FACULTY ORGANIZATION MINUTES
Location: HH 107
1. Call to Order
Dr. Gallmeier called the meeting to order at 10:03a.
2. Approval of the minutes of the February 19, 2010 meeting.
The minutes were approved by unanimous voice vote.
3. President’s Report
Dr. Gallmeier reported that Dr. Lowe has accepted the position of IUN Chancellor. He thanked the committee for their service in the search and the faculty for providing feedback on the candidates based on the candidates visits to campus.
We have candidates for all the Faculty Organization positions in the March election, except for secretary. Please consider running for this position so that the elections can happen next week.
The next Faculty Organization meeting will not happen on April 16th, due to a conflict between a teaching award ceremony and the Faculty Organization meeting. The next Faculty Organization meeting will happen April 23rd, 1 – 3p.
Dr. Bergland decided not to give his report so that VP Applegate can make his presentation and answer faculty questions. Dr. Applegate will be taking over a position where he can act as an advocate for regional campuses. This could allow for increased attention to the needs of regional campuses. This change could also lead to difficulties, so Dr. Applegate agreed to visit and present on his position while answering any faculty questions.
4. Chancellor’s Report – John Applegate, Vice President for University Regional Affairs, Planning and Policy.
Dr. Applegate greeted everyone and commented on how much he respected the members of the recent Chancellor’s Search Committee. He looks forward to working with Dr. Lowe.
Dr. Bruin, a member of Dr. Applegate’s team, will work on safety and security assurance needs of regional campuses. He will also help hire someone to help with direction of emergency management activities.
Dr. Bickelmeier, another member of Dr. Applegate’s team, will work on university academic planning, including university-wide academic issues.
The goal of Dr. Applegate’s new position is to focus more on regional campuses so that the regional campuses have better ways of working with central administration. This will also, it is hoped, improved the voice of regional campuses in central administration.
The new structure/position was created for two reasons. First, this is to respond to the current environment of the regional campuses. Specifically, the legislature does not know what to *do* with the regional campuses and they have concerns about graduation rates and costs per student. The legislature does not understand the role of the regional campuses. Many legislators see the regional campuses as the equivalent of community colleges. There is also some movement to try to expand dual credit and AP exams in order to try to decrease the cost of college credits and degrees. The thought here is to decrease the cost by decreasing the amount of time that students spend on four-year, regional campuses.
Second, the Indiana Commission on Higher Education has called for a number of changes in how the state conducts higher education. The “Policy on Indiana Regional Campuses” was prepared by the commission as a way of identifying mission statements for each campus. The early mission statements emphasized efficiency and affordability.

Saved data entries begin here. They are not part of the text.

/-- OP_EXPIRE (R241): an open operation without a packet for op_timeout rings. -/
def execOpExpire (i : Nat) (s : State) : Res :=
  match s.ni.rxOps[i]? with
  | none => .next s
  | some o =>
    s.when (decide (max 1 (s.liveFld NI_CFG_op_timeout) ≤ o.idle))
      (let s := s.onNi fun n => { n with rxOps := n.rxOps.eraseIdx i }
       ((((s.count NI_OP_EXPIRED_count 1).setFld NI_OP_EXPIRED_last_src_node o.srcNode).setFld NI_OP_EXPIRED_last_dst_stand
         o.dstStand).setFld NI_OP_EXPIRED_last_src_epoch o.srcEpoch).rxRetry)

/-- The ACTIVE limbs of a packet's route that take it. -/
def State.carriers (s : State) (p : TxPkt) : List Nat := (s.routeLimbs p.route).filter (s.limbTakes p.pkt)

/-- A ring boundary: an open operation ages by each ring in which no packet of it came (R241); packets that find an ACTIVE limb start their 16 rings
anew (R258); a GET_RESP whose GET has had time to expire is no longer kept (log entry 85). -/
def State.niBoundary (s : State) : State :=
  s.onNi fun n => { n with
    rxOps := n.rxOps.map (fun o => if o.fresh then { o with fresh := false, idle := 0 } else { o with idle := o.idle + 1 }),
    txq := n.txq.map (fun p => if s.isLoop p || !(s.carriers p).isEmpty then { p with since := s.rings } else p),
    replies := n.replies.filter (fun p => decide (s.rings < p.since + max 1 (s.liveFld NI_CFG_op_timeout))),
    noticed := [], resume := [] }

end Sys2Proof.Machine
end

But, this ignores linkages between campuses and ignores other, previous guidance on what the campuses are supposed to accomplish. Nonetheless, this still means that the Commission is considering regional campuses as a group and is encouraging more focus on regional campuses. The policy document, from the beginning, lacked an affirmative vision of the purpose of regional campuses.
The IU system used to have a VP for regional campuses. However, the shift of regional campuses from outreach/extension services to freestanding institutions essentially made this position obsolete for several decades. Nonetheless, there is still a need for the regional campuses to have a voice. Dr. Applegate’s current position is designed, from his point of view, to serve as this voice. (For the information below, sections in bold came from IUN faculty members; Dr. Applegate’s responses appear in normal font.)

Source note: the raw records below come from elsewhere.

/-! ### The descriptor (R270) -/

/-- op. -/
def tOp (d : List Byte) : Nat := bytesAt d 0 1
/-- Bit `i` of flags: 0 sched, 1 fire_en, 2 cpl_en, 3 irq, 4 ni. -/
def tFlag (d : List Byte) (i : Nat) : Bool := bitOf (bytesAt d 1 1) i
/-- The NI that runs the operation. -/
def tIo (d : List Byte) : Nat := bit (tFlag d 4)
/-- Wire mode. -/
def tWire (d : List Byte) : Nat := bytesAt d 2 1 % 16
/-- Element type. -/
def tElem (d : List Byte) : Nat := bytesAt d 2 1 / 16
/-- Output element type of a FOLD. -/
def tOut (d : List Byte) : Nat := bytesAt d 3 1 % 16
/-- round_mode. -/
def tRound (d : List Byte) : Nat := bitsOf (bytesAt d 3 1) 5 4
/-- Layer and operator. -/
def tIds (d : List Byte) : Nat := bytesAt d 4 4
/-- tag. -/
def tTag (d : List Byte) : Nat := bytesAt d 8 4
/-- trig_knot. -/
def tTrigKnot (d : List Byte) : Nat := bytesAt d 12 2 % 4096
/-- fire_seq. -/
def tFireSeq (d : List Byte) : Nat := bytesAt d 14 2
/-- cpl_knot. -/
def tCplKnot (d : List Byte) : Nat := bytesAt d 16 2 % 4096
/-- cpl_op. -/
def tCplOp (d : List Byte) : Nat := bytesAt d 16 2 / 4096
/-- rank: destination rank, group, or *N*. -/
def tRank (d : List Byte) : Nat := bytesAt d 18 2
/-- The local kind. -/
def tKind (d : List Byte) : Nat := bitsOf (bytesAt d 24 8) 63 62
/-- The local address. -/
def tLocal (d : List Byte) : Nat := bitsOf (bytesAt d 24 8) 61 0
/-- length: bytes, or elements *E*. -/
def tLen (d : List Byte) : Nat := bytesAt d 40 4
/-- The channel. -/
def tChan (d : List Byte) : Nat := bytesAt d 46 1 % 64
/-- The chunk. -/
def tChunk (d : List Byte) : Nat := bytesAt d 47 1
/-- contrib, or *N_d* of an A2A. -/
def tContrib (d : List Byte) : Nat := bytesAt d 54 2
/-- aux: resid_addr, or elem_base. -/
def tAux (d : List Byte) : Nat := bytesAt d 56 8
/-- cap of an A2A, in elements. -/
def tCap (d : List Byte) : Nat := bytesAt d 56 4
/-- esize of an A2A, in bytes. -/
def tEsize (d : List Byte) : Nat := bytesAt d 60 2
/-- The remote target: REDUCE and KNOT name none; other operations name it in bits [63:62] as local_addr does (log entry 47). -/
def tTarget (d : List Byte) : Nat := if tOp d = 5 ∨ tOp d = 4 then 3 else bitsOf (bytesAt d 32 8) 63 62
/-- The remote address. -/
def tRemote (d : List Byte) : Nat := if tOp d = 5 then bytesAt d 32 8 else bitsOf (bytesAt d 32 8) 61 0
/-- The bytes an operation reads or writes at local_addr. -/
def tBytes (d : List Byte) : Nat :=
  match tOp d with
  | 1 => tLen d
  | 2 => tLen d
  | 5 => tLen d * typeBytes (tElem d)
  | 6 => tLen d
  | 0x11 => 16 * tContrib d
  | _ => 0
/-- The elements a BQE send quantizes. -/
def tElems (d : List Byte) : Nat := if tOp d = 5 then tLen d else tLen d / typeBytes (tElem d)

/-- The triggered operations. -/
def trigOps : List Nat := [1, 2, 4, 5, 6, 0x10, 0x11]

/-- Check 2 of R271 (log entry 46). -/
def trigFormatOk (d : List Byte) : Bool :=
  let bqe := isBqe (tWire d)
  decide (bytesAt d 1 1 < 32) && decide (bytesAt d 3 1 < 64) && decide (bytesAt d 12 2 < 4096) && decide (bytesAt d 46 1 < 64)
    && wireOk (tWire d) (tElem d) && decide (tRound d < 3) && !(tFlag d 2 && decide (2 < tCplOp d))
    && (tOp d != 0x10 || decide (tOut d ≤ 3)) && (tOp d != 0x11 || (bytesAt d 62 2 == 0 && !bqe))
    && !((tOp d == 1 || tOp d == 2 || tOp d == 6) && (tWire d == 0 || bqe) && tLen d % typeBytes (tElem d) != 0)
    && !((tOp d == 1 || tOp d == 2 || tOp d == 6) && decide (65535 * 4096 < tLen d))

/-- Whether the local range of an operation lies in its stand's regions, leaves or channel area. -/
def State.localIn (s : State) (st : Nat) (d : List Byte) (n : Nat) : Bool :=
  n == 0 || (if tKind d = 3 then s.chanOf (tChan d) st && s.chanIn (tChan d) (tLocal d) n else s.remoteIn st (tKind d) (tLocal d) n)

/-- Entry `x` of an A2A's source table as bytes: address, count, drop. -/
def a2aEntry (tbl : List Byte) (x : Nat) : Nat × Nat := (bytesAt tbl (16 * x) 8, bytesAt tbl (16 * x + 8) 4)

How do we create both a distinct and collective mission? What is shared academic planning?
This means that campuses will share programs, on-line education will have a more centralized mission to avoid duplication and encourage collaboration across campuses, and the system as a whole will need to examine how distance education influence the idea of a regional campus.
Will degrees be shared by campuses?
Yes, if it makes sense for multiple campuses to collaborate on different types of programs/degrees. This could allow merging of resources so that different campuses can offer more than they could individually.
How does degree completion become an objective without considering academic quality in Commission documents? How can we require research only on teaching and regional needs?
Academic quality is assumed in all activities of higher education, according to the Commission. However, the problem becomes how to measure academic quality and, to a large extent, this has not been addressed. We must avoid simply giving degrees and credits without ensuring the classes and degrees mean something once people leave the institutions.
In terms of research, the goal is to encourage teaching-related and regional-related research, rather than restricting areas of research. Most people will conduct research that is, in some way, related to their teaching. Research reflects expertise in one’s field. This means that the regional campuses need to focus on primarily teaching, rather than primarily research, institutions. This means that the regional campuses will be rewarded for teaching, rather than research, excellence.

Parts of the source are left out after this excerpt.